As shown in FIG. 4, the apparatus 400 includes an obtaining module 410 configured to obtain a sample question and policy information for solving the sample question; a determination module 420 configured to determine, by splitting the policy information, an inference process corresponding to at least one intermediate solution state of the sample question; a generation module 430 configured to generate at least one input sample by combining the sample question and the inference process; and an adjustment module 440 configured to adjust a target model based on the at least one input sample and answer information of at least one sample question.


In some embodiments, the adjustment module 440 is further configured to: obtain a candidate answer generated by the target model based on the at least one input sample; determine reward information based on a comparison between the candidate answer and the answer information; and adjust the target model based on the reward information.


In some embodiments, the adjustment module 440 is further configured to: determine the reward information based on a first value in response to the candidate answer matching the answer information; determine the reward information based on a second value in response to the candidate answer not matching the answer information and a type of the candidate answer satisfying a preset condition; or determine the reward information based on a third value in response to the candidate answer not matching the answer information and the type of the candidate answer not satisfying the preset condition.


In some embodiments, the adjustment module 440 is further configured to: determine a first reward part based on the comparison between the candidate answer and the answer information; determine a second reward part based on a comparison between first policy information after the target model is trained and initial second policy information, the first policy information and the second policy information corresponding to an inference process of determining the candidate answer according to the at least one intermediate solution state; and determine the reward information based on the first reward part and the second reward part.


In some embodiments, the adjustment module 440 is further configured to: construct a first sample set based on the at least one input sample, the first sample set including a plurality of input samples corresponding to a same intermediate solution state; and adjust the target model using the first sample set.


In some embodiments, the intermediate solution state is a first intermediate solution state, and the adjustment module 440 is further configured to: construct a second sample set based on the at least one input sample, the second sample set including a plurality of input samples corresponding to a second intermediate solution state, where a degree of the first intermediate solution state is greater than a degree of the second intermediate solution state; and adjust the target model using the second sample set after adjusting the target model using the first sample set.


In some embodiments, the adjustment module 440 is further configured to: construct a third sample set based on the at least one input sample, the third sample set including a plurality of input samples corresponding to a plurality of intermediate solution states; and adjust the target model using the third sample set.


In some embodiments, the determination module 420 is further configured to split the policy information based on at least one separator in the policy information.


In some embodiments, the sample question includes a mathematical question, and the target model includes a language model.



FIG. 5 illustrates a block diagram of an electronic device 500 in which one or more embodiments of the present disclosure can be implemented.

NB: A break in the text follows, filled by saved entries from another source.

/-- The group that holds a register's event: that of the sprite the register is named for (R37; log 20). -/
def TiaReg.group : TiaReg → Group
  | .nusiz0 | .colup0 | .refp0 | .resp0 | .grp0 | .hmp0 | .vdelp0 => .sprite .p0
  | .nusiz1 | .colup1 | .refp1 | .resp1 | .grp1 | .hmp1 | .vdelp1 => .sprite .p1
  | .resm0 | .enam0 | .hmm0 | .resmp0 => .sprite .m0
  | .resm1 | .enam1 | .hmm1 | .resmp1 => .sprite .m1
  | .resbl | .enabl | .hmbl | .vdelbl => .sprite .bl
  | .colupf | .colubk | .ctrlpf | .pf0 | .pf1 | .pf2 => .pf
  | .vsync | .vblank | .wsync | .rsync | .audc0 | .audc1 | .audf0 | .audf1 | .audv0 | .audv1 | .hmove | .hmclr
  | .cxclr => .tia

/-- Whether a player's phase is `Latching` or `Active` (R430). -/
def Player.busy (pl : Player) : Bool := pl.sprite.phase != .idle

/-- The delay of a register that is no position strobe (R430, R441). -/
def Tia.delayOf (p : Params) (t : Tia) : TiaReg → Nat
  | .vsync | .vblank => p.delays.vblank
  | .rsync => p.delays.rsync
  | .nusiz0 => if t.p0.busy then p.delays.nusizActive else p.delays.nusiz
  | .nusiz1 => if t.p1.busy then p.delays.nusizActive else p.delays.nusiz
  | .pf0 | .pf1 | .pf2 => p.delays.pf
  | .grp0 | .grp1 => p.delays.grp
  | .enam0 | .enam1 | .enabl => p.delays.enable
  | .hmp0 | .hmp1 | .hmm0 | .hmm1 | .hmbl | .hmclr => p.delays.hm
  | .hmove => p.delays.hmove
  | _ => p.delays.other

/-- `resetDelay` (R428), lengthened by the heat function where that feature is on (R436). -/
def Tia.resetDelay (p : Params) (t : Tia) : Nat :=
  (if t.hblank then (if t.hmoveLatch then p.delays.resetHblankHmove else p.delays.resetHblank)
   else p.delays.resetVisible) +
  (if p.lateRespxHeat && Config.heatExtra t.scanline t.heat then 1 else 0)

/-- `resetPixel` at a position strobe (R429); 92 is minus 68 modulo 160. -/
def Tia.resetPixelAt (p : Params) (t : Tia) (s : SpriteId) : Nat :=
  (t.hclk + t.resetDelay p + t.adjOf s + (if t.hblank then 0 else clksVisible - clksHblank)) % clksVisible

/-- A write to a position strobe: the bookkeeping of R429, the heat history of R48, and the delayed reset (R428). -/
def Tia.strobeReset (p : Params) (s : SpriteId) (t : Tia) : Except Stop Tia :=
  let px := t.resetPixelAt p s
  let t' := t.setSprite s { t.sprite s with resetPixel := px, hmovedPixel := px }
  Tia.schedule (.sprite s) (t.resetDelay p) (.resetPos s)
    { t' with heat := if p.lateRespxHeat then Config.heatNext t.scanline t.heat else t.heat }

/-- A write to a named register. -/
def Tia.writeReg (p : Params) (r : TiaReg) (v : Byte) (t : Tia) : Except Stop Tia :=
  match r.resets with
  | some s => t.strobeReset p s
  | none => Tia.schedule r.group (t.delayOf p r) (.register r v) t

/-- `TiaWrite(reg, v)` (R450). -/
def Tia.write (p : Params) (reg : BitVec 6) (v : Byte) (t : Tia) : Except Stop Tia :=
  match tiaRegs[reg.toNat]? with
  | some r => t.writeReg p r v
  | none => .ok t

/-! ### Register reads (R451, R452) -/

/-- Bits 7 and 6 of a TIA read; the inputs are those of the given step (R451, log 10). -/
def Tia.readBits (steps : Nat) (t : Tia) (reg : BitVec 4) : Bool × Bool :=
  match reg.toNat with
  | 0 => (t.cx.m0p1, t.cx.m0p0)
  | 1 => (t.cx.m1p0, t.cx.m1p1)
  | 2 => (t.cx.p0pf, t.cx.p0bl)
  | 3 => (t.cx.p1pf, t.cx.p1bl)
  | 4 => (t.cx.m0pf, t.cx.m0bl)
  | 5 => (t.cx.m1pf, t.cx.m1bl)
  | 6 => (t.cx.blpf, false)
  | 7 => (t.cx.p0p1, t.cx.m0m1)
  | 8 => (Config.inpt steps t.inptLatch t.inptDump 0, false)
  | 9 => (Config.inpt steps t.inptLatch t.inptDump 1, false)
  | 10 => (Config.inpt steps t.inptLatch t.inptDump 2, false)
  | 11 => (Config.inpt steps t.inptLatch t.inptDump 3, false)
  | 12 => (Config.inpt steps t.inptLatch t.inptDump 4, false)
  | 13 => (Config.inpt steps t.inptLatch t.inptDump 5, false)
  | _ => (false, false)

/-- `TiaRead(reg)` with the undriven bits of R89 taken from `undriven`. -/
def Tia.read (steps : Nat) (t : Tia) (reg : BitVec 4) (undriven : Byte) : Byte :=
  let b := t.readBits steps reg
  BitVec.ofBool b.1 ++ BitVec.ofBool b.2 ++ undriven.extractLsb' 0 6

end Sys2Proof.Machine
end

It should be understood that the electronic device 500 shown in FIG. 5 is only exemplary, and should not constitute any limitation on the function and scope of the embodiments described herein. The electronic device 500 shown in FIG. 5 may be used for an electronic device.


As shown in FIG. 5, the electronic device 500 is in the form of a general-purpose electronic device. The components of the electronic device 500 may include, but are not limited to, one or more processors or processing units 510, a memory 520, a storage device 530, one or more communication units 540, one or more input devices 550, and one or more output devices 560. The processing unit 510 may be an actual or virtual processor and can perform various processes according to programs stored in the memory 520. In a multi-processor system, a plurality of processing units execute computer-executable instructions in parallel to improve the parallel processing capability of the electronic device 500.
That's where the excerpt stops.